WASHINGTON (4/6/16 UPDATED 4:45 p.m. ET)--The Credit Union National Association’s (CUNA) early analysis of the final fidicuary rule released this morning by the U.S. Department of Labor (DOL) indicates that some credit union concerns raised by the association were addressed in the final rule. However, CUNA continues its analysis of the complex rule, and will release more information going forward.
The DOL’s rule expands the definition of a “fiduciary” as a person who receives compensation for providing advice based on the particular needs of the person being advised or if he or she directs that person to a specific plan sponsor, plan participant, or individual retirement account (IRA) owner.
Within the final rule, the DOL included examples of communication that would not rise to the level of a recommendation and thus would not be considered advice. CUNA asked the agency to provide a number of clarifications, including what is “advice” and what is “education.”
The final rule also provides clarification that education is not included in the definition of retirement investment advice so advisers and plan sponsors can continue to provide general education on retirement saving without triggering fiduciary duties.
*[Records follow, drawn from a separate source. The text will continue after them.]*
-- ==== Sys2Proof/Machine/Dispatch.lean ====
section
/-! DEFINITION. One arm per instruction and per event, each a direct call of its meaning. -/

namespace Sys2Proof

namespace Machine
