/-- The lanes of a mask of the pair `n`, `n + 1` hold new values, low word first, and every other register word of the slot is as before (R48). -/
def VecSet2 (s t : State) (n : Nat) (m : Mask) (f : Nat → Word64) : Prop :=
  ∀ ph l, l < 32 → t.mySlot.getV ph l =
    if ph = 8 * s.me.base + n ∧ m.getLsbD l = true then (f l).extractLsb' 0 32
    else if ph = 8 * s.me.base + n + 1 ∧ m.getLsbD l = true then (f l).extractLsb' 32 32
    else s.mySlot.getV ph l

/-- Every vector register of the slot is as before. -/
def VecKept (s t : State) : Prop := ∀ ph l, l < 32 → t.mySlot.getV ph l = s.mySlot.getV ph l

/-- Uniform register `n` of the fibre holds a new value, and the others are as before. -/
def UniSet (s t : State) (n : Nat) (v : Word64) : Prop := ∀ k, t.ru k = if k = n then v else s.ru k

/-- Every uniform register of the fibre is as before. -/
def UniKept (s t : State) : Prop := ∀ k, t.ru k = s.ru k

/-- The lanes of a mask of predicate `n` hold new values, unless it is p15, whose writes are discarded (R34); the other predicates are as before. -/
def PredSet (s t : State) (n : Nat) (m : Mask) (f : Nat → Bool) : Prop :=
  ∀ k l, l < 32 → t.rp k l = if k = n ∧ n ≠ 15 ∧ m.getLsbD l = true then f l else s.rp k l

/-- Every predicate of the fibre is as before. -/
def PredKept (s t : State) : Prop := ∀ k l, l < 32 → t.rp k l = s.rp k l

/-- The sticky floating-point status is as before (R41). -/
def StatusKept (s t : State) : Prop := t.me.fpstat = s.me.fpstat

/-- No register of the slot or the fibre, no byte of memory and nothing outside the fibre and its slot has changed. -/
structure Still (s t : State) : Prop where
  mem : t.mem = s.mem
  around : Around s t
  slot : s.mySlot.Kept t.mySlot
  vec : VecKept s t
  uni : UniKept s t
  pred : PredKept s t
  status : StatusKept s t

/-! ### Results -/

/-- The instruction has completed and wrote lanes of one vector register, and nothing else. -/
structure VecResult (s t : State) (n : Nat) (m : Mask) (f : Nat → Word) : Prop where
  kept : Kept s t
  advanced : Advanced s t
  vec : VecSet s t n m f
  uni : UniKept s t
  pred : PredKept s t
  status : StatusKept s t

/-- The instruction has completed and wrote lanes of one register pair, and nothing else. -/
structure PairResult (s t : State) (n : Nat) (m : Mask) (f : Nat → Word64) : Prop where
  kept : Kept s t
  advanced : Advanced s t
  vec : VecSet2 s t n m f
  uni : UniKept s t
  pred : PredKept s t
  status : StatusKept s t

/-- The instruction has completed and wrote one uniform register, and nothing else. -/
structure UniResult (s t : State) (n : Nat) (v : Word64) : Prop where
  kept : Kept s t
  advanced : Advanced s t
  vec : VecKept s t
  uni : UniSet s t n v
  pred : PredKept s t
  status : StatusKept s t
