/-- R299 to R302, R311: WAIT, SIGNAL, LGIVE, LTAKE and MARKER. A WAIT below its threshold parks the queue, and the packet completes when the counter comes up. A SIGNAL applies
one operation to a granted counter, at system scope after a flushing read on each host port; where its record finds the fault queue full it waits (R342). LGIVE adds tokens up to 2^32 − 1, leaves a record where they saturate, and serves a parked taker; LTAKE takes them or parks. MARKER writes ri, the queue and the time.
(Model's choices: log 30; a MARKER's record without a user word, log 49.) -/
def Obligations.CounterAndLinkPackets : Prop :=
  (∀ (q : Nat) (s : State), PacketPassed s (s.passPacket q) q ∧ (s.passPacket q).mem = s.mem ∧ (s.passPacket q).fibres = s.fibres)
  ∧ (∀ (q n : Nat) (s : State), s.PacketAt q n →
    let x := s.queue q
    let p := s.queuePasid q
    let i := bits n 75 64
    let v := BitVec.ofNat 64 (bits n 191 128)
    let j := bits n 71 64
    let k := bits n 159 128
    (Packet n 4 false → bits n 127 76 = 0 → bits n 511 192 = 0 → s.ctrOk p i = true →
      (v ≤ s.counter i → exec (.wait q) s = .next (s.passPacket q))
      ∧ (s.counter i < v → ∃ t : State, exec (.wait q) s = .next t ∧ t.mem = s.mem ∧ t.dev.counters = s.dev.counters ∧ t.queue q =
        { x with state := .onWait, mapped := false, yieldSlot := false, waitCtr := i, waitThr := v, open_ := x.open_ ++ [x.ri], applied := some x.ri, ri := x.ri + 1 }))
    ∧ (Packet n 5 false → s.allDone q = true → bits n 127 79 = 0 → bits n 511 192 = 0 → s.ctrOk p i = true →
      let r := s.queueFields q .timeline (BitVec.ofNat 32 (bits n 63 32))
      let u := if n.testBit 78 then (s.emit (.flush false)).emit (.flush true) else s
      let t := fun (op : Nat) => (u.counterOp r op i v).passPacket q
      (bits n 77 76 = 0 → exec (.signalAdd q) s = .next (if s.waitsMore (t 0) p then s.faultRingWaits p else t 0))
      ∧ (bits n 77 76 = 1 → exec (.signalWrite q) s = .next (if s.waitsMore (t 1) p then s.faultRingWaits p else t 1)))
    ∧ (Packet n 6 false → s.allDone q = true → linkReserved n = false → (s.link j).giver.toNat = q → s.linkOk p j = true →
      let u := s.modLink j (fun l => { l with tokens := BitVec.ofNat 32 (min (2 ^ 32 - 1) ((s.link j).tokens.toNat + k)) })
      ((s.link j).tokens.toNat + k < 2 ^ 32 → exec (.lgive q) s = .next ((u.linkWake j).passPacket q))
      ∧ (2 ^ 32 ≤ (s.link j).tokens.toNat + k →
        let t := ((u.report (s.queueFields q .linkSaturated (BitVec.ofNat 32 (bits n 63 32))) RecInfo.zero).linkWake j).passPacket q
        exec (.lgive q) s = .next (if s.waitsMore t p then s.faultRingWaits p else t)))
    ∧ (Packet n 6 false → s.allDone q = true → linkReserved n = false → (s.link j).giver.toNat = q → s.linkOk p j = true →
      (s.queue (s.link j).taker.toNat).state ≠ .onLtake → (s.link j).tokens.toNat + k < 2 ^ 32 →
      ∃ t : State, exec (.lgive q) s = .next (t.passPacket q) ∧ (t.link j).tokens.toNat = (s.link j).tokens.toNat + k ∧ (∀ m, m ≠ j → t.link m = s.link m)
        ∧ t.dev.queues = s.dev.queues ∧ t.mem = s.mem)
    ∧ (Packet n 7 false → linkReserved n = false → (s.link j).taker.toNat = q → s.linkOk p j = true →
      (k ≤ (s.link j).tokens.toNat → ∃ t : State, exec (.ltake q) s = .next (t.passPacket q) ∧ (t.link j).tokens.toNat + k = (s.link j).tokens.toNat
        ∧ t.dev.queues = s.dev.queues ∧ t.mem = s.mem)
      ∧ ((s.link j).tokens.toNat < k → ∃ t : State, exec (.ltake q) s = .next t ∧ t.link j = s.link j ∧ t.mem = s.mem ∧ t.queue q =
        { x with state := .onLtake, mapped := false, yieldSlot := false, waitCtr := j, waitThr := BitVec.ofNat 64 k, open_ := x.open_ ++ [x.ri], applied := some x.ri, ri := x.ri + 1 }))
    ∧ (Packet n 10 false → s.allDone q = true → bits n 511 121 = 0 →
      (bits n 120 64 = 0 → exec (.marker q) s = .next (s.passPacket q))
      ∧ (∀ t, bits n 120 64 ≠ 0 → State.hubPut p (bits n 120 64) (toBytes 4 x.ri.toNat ++ toBytes 4 q ++ toBytes 8 (Config.hubTime s.tick).toNat) { s with tick := s.tick + 1 } = some t →
        exec (.marker q) s = .next (t.passPacket q))))
  ∧ (∀ (i : Nat) (s : State), let q := (s.link i).taker.toNat
    let x := s.queue q
    x.state = .onLtake → x.waitCtr = i → x.waitThr.toNat ≤ (s.link i).tokens.toNat →
    ((s.linkWake i).link i).tokens.toNat + x.waitThr.toNat = (s.link i).tokens.toNat ∧ ((s.linkWake i).queue q).state = .idle ∧ ((s.linkWake i).queue q).open_ = x.open_.dropLast)
  ∧ (∀ (i q : Nat) (v : Word64) (s : State), Sparse.wf Queue.zero s.dev.queues = true → (s.queue q).state = .onWait → (s.queue q).waitCtr = i →
    (((s.queue q).waitThr ≤ v → ((s.setCounter i v).queue q).state = .idle) ∧ (v < (s.queue q).waitThr → (s.setCounter i v).queue q = s.queue q)))
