@[simp] theorem setCore_mem : (s.setCore c x).mem = s.mem := rfl
@[simp] theorem setCore_fibres : (s.setCore c x).fibres = s.fibres := rfl
@[simp] theorem setCore_slots : (s.setCore c x).slots = s.slots := rfl
@[simp] theorem setCore_wgs : (s.setCore c x).wgs = s.wgs := rfl
@[simp] theorem setCore_launches : (s.setCore c x).launches = s.launches := rfl
@[simp] theorem setCore_ctxs : (s.setCore c x).ctxs = s.ctxs := rfl
@[simp] theorem setCore_dev : (s.setCore c x).dev = s.dev := rfl
@[simp] theorem setCore_agenda : (s.setCore c x).agenda = s.agenda := rfl
@[simp] theorem setCore_cur : (s.setCore c x).cur = s.cur := rfl
@[simp] theorem setCore_stalled : (s.setCore c x).stalled = s.stalled := rfl
@[simp] theorem setCore_clock : (s.setCore c x).clock = s.clock := rfl
@[simp] theorem setCore_turn : (s.setCore c x).turn = s.turn := rfl
@[simp] theorem setCore_tick : (s.setCore c x).tick = s.tick := rfl
@[simp] theorem setCore_fibre : (s.setCore c x).fibre i = s.fibre i := rfl
@[simp] theorem setCore_slot : (s.setCore c x).slot i = s.slot i := rfl
@[simp] theorem setCore_wg : (s.setCore c x).wg i = s.wg i := rfl
@[simp] theorem setCore_launch : (s.setCore c x).launch i = s.launch i := rfl
@[simp] theorem setCore_ctx : (s.setCore c x).ctx i = s.ctx i := rfl
@[simp] theorem setCore_core_self : (s.setCore c x).core c = x := Sparse.get_set_self
theorem setCore_core_ne (h : i ≠ c) : (s.setCore c x).core i = s.core i := Sparse.get_set_ne h
theorem setCore_core : (s.setCore c x).core i = if i = c then x else s.core i := Sparse.get_set

end

/-! ### modCore -/

section
variable (s : State) (c i : Nat) (g : Core → Core)

@[simp] theorem modCore_mem : (s.modCore c g).mem = s.mem := rfl
@[simp] theorem modCore_fibres : (s.modCore c g).fibres = s.fibres := rfl
@[simp] theorem modCore_slots : (s.modCore c g).slots = s.slots := rfl
@[simp] theorem modCore_wgs : (s.modCore c g).wgs = s.wgs := rfl
@[simp] theorem modCore_launches : (s.modCore c g).launches = s.launches := rfl
@[simp] theorem modCore_ctxs : (s.modCore c g).ctxs = s.ctxs := rfl
@[simp] theorem modCore_dev : (s.modCore c g).dev = s.dev := rfl
@[simp] theorem modCore_agenda : (s.modCore c g).agenda = s.agenda := rfl
@[simp] theorem modCore_cur : (s.modCore c g).cur = s.cur := rfl
@[simp] theorem modCore_stalled : (s.modCore c g).stalled = s.stalled := rfl
@[simp] theorem modCore_clock : (s.modCore c g).clock = s.clock := rfl
@[simp] theorem modCore_turn : (s.modCore c g).turn = s.turn := rfl
@[simp] theorem modCore_tick : (s.modCore c g).tick = s.tick := rfl
@[simp] theorem modCore_fibre : (s.modCore c g).fibre i = s.fibre i := rfl
@[simp] theorem modCore_slot : (s.modCore c g).slot i = s.slot i := rfl
@[simp] theorem modCore_wg : (s.modCore c g).wg i = s.wg i := rfl
@[simp] theorem modCore_launch : (s.modCore c g).launch i = s.launch i := rfl
@[simp] theorem modCore_ctx : (s.modCore c g).ctx i = s.ctx i := rfl
@[simp] theorem modCore_core_self : (s.modCore c g).core c = g (s.core c) := Sparse.get_set_self
theorem modCore_core_ne (h : i ≠ c) : (s.modCore c g).core i = s.core i := Sparse.get_set_ne h
theorem modCore_core : (s.modCore c g).core i = if i = c then g (s.core c) else s.core i := Sparse.get_set

end

/-! ### setWg -/

section
variable (s : State) (w i : Nat) (x : Workgroup)

@[simp] theorem setWg_mem : (s.setWg w x).mem = s.mem := rfl
@[simp] theorem setWg_fibres : (s.setWg w x).fibres = s.fibres := rfl
@[simp] theorem setWg_slots : (s.setWg w x).slots = s.slots := rfl
@[simp] theorem setWg_cores : (s.setWg w x).cores = s.cores := rfl
@[simp] theorem setWg_launches : (s.setWg w x).launches = s.launches := rfl
@[simp] theorem setWg_ctxs : (s.setWg w x).ctxs = s.ctxs := rfl
@[simp] theorem setWg_dev : (s.setWg w x).dev = s.dev := rfl
@[simp] theorem setWg_agenda : (s.setWg w x).agenda = s.agenda := rfl
@[simp] theorem setWg_cur : (s.setWg w x).cur = s.cur := rfl
@[simp] theorem setWg_stalled : (s.setWg w x).stalled = s.stalled := rfl
@[simp] theorem setWg_clock : (s.setWg w x).clock = s.clock := rfl
@[simp] theorem setWg_turn : (s.setWg w x).turn = s.turn := rfl
@[simp] theorem setWg_tick : (s.setWg w x).tick = s.tick := rfl
@[simp] theorem setWg_fibre : (s.setWg w x).fibre i = s.fibre i := rfl
@[simp] theorem setWg_slot : (s.setWg w x).slot i = s.slot i := rfl
@[simp] theorem setWg_core : (s.setWg w x).core i = s.core i := rfl
@[simp] theorem setWg_launch : (s.setWg w x).launch i = s.launch i := rfl
@[simp] theorem setWg_ctx : (s.setWg w x).ctx i = s.ctx i := rfl
@[simp] theorem setWg_wg_self : (s.setWg w x).wg w = x := Sparse.get_set_self
theorem setWg_wg_ne (h : i ≠ w) : (s.setWg w x).wg i = s.wg i := Sparse.get_set_ne h
theorem setWg_wg : (s.setWg w x).wg i = if i = w then x else s.wg i := Sparse.get_set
However, CUNA continues to analyze the rule for any potential impacts on communications with members particularly about IRAs.
CUNA is pleased to see some of the clarifications were addressed, but remains vigilant about whether some of the compliance burdens associated with this rule will impact credit unions.
As CUNA continues its review of the DOL’s rule to determine the impact on credit unions and credit union service organizations, it remains keenly aware of the unprecedented number of regulatory burdens the industry is currently facing.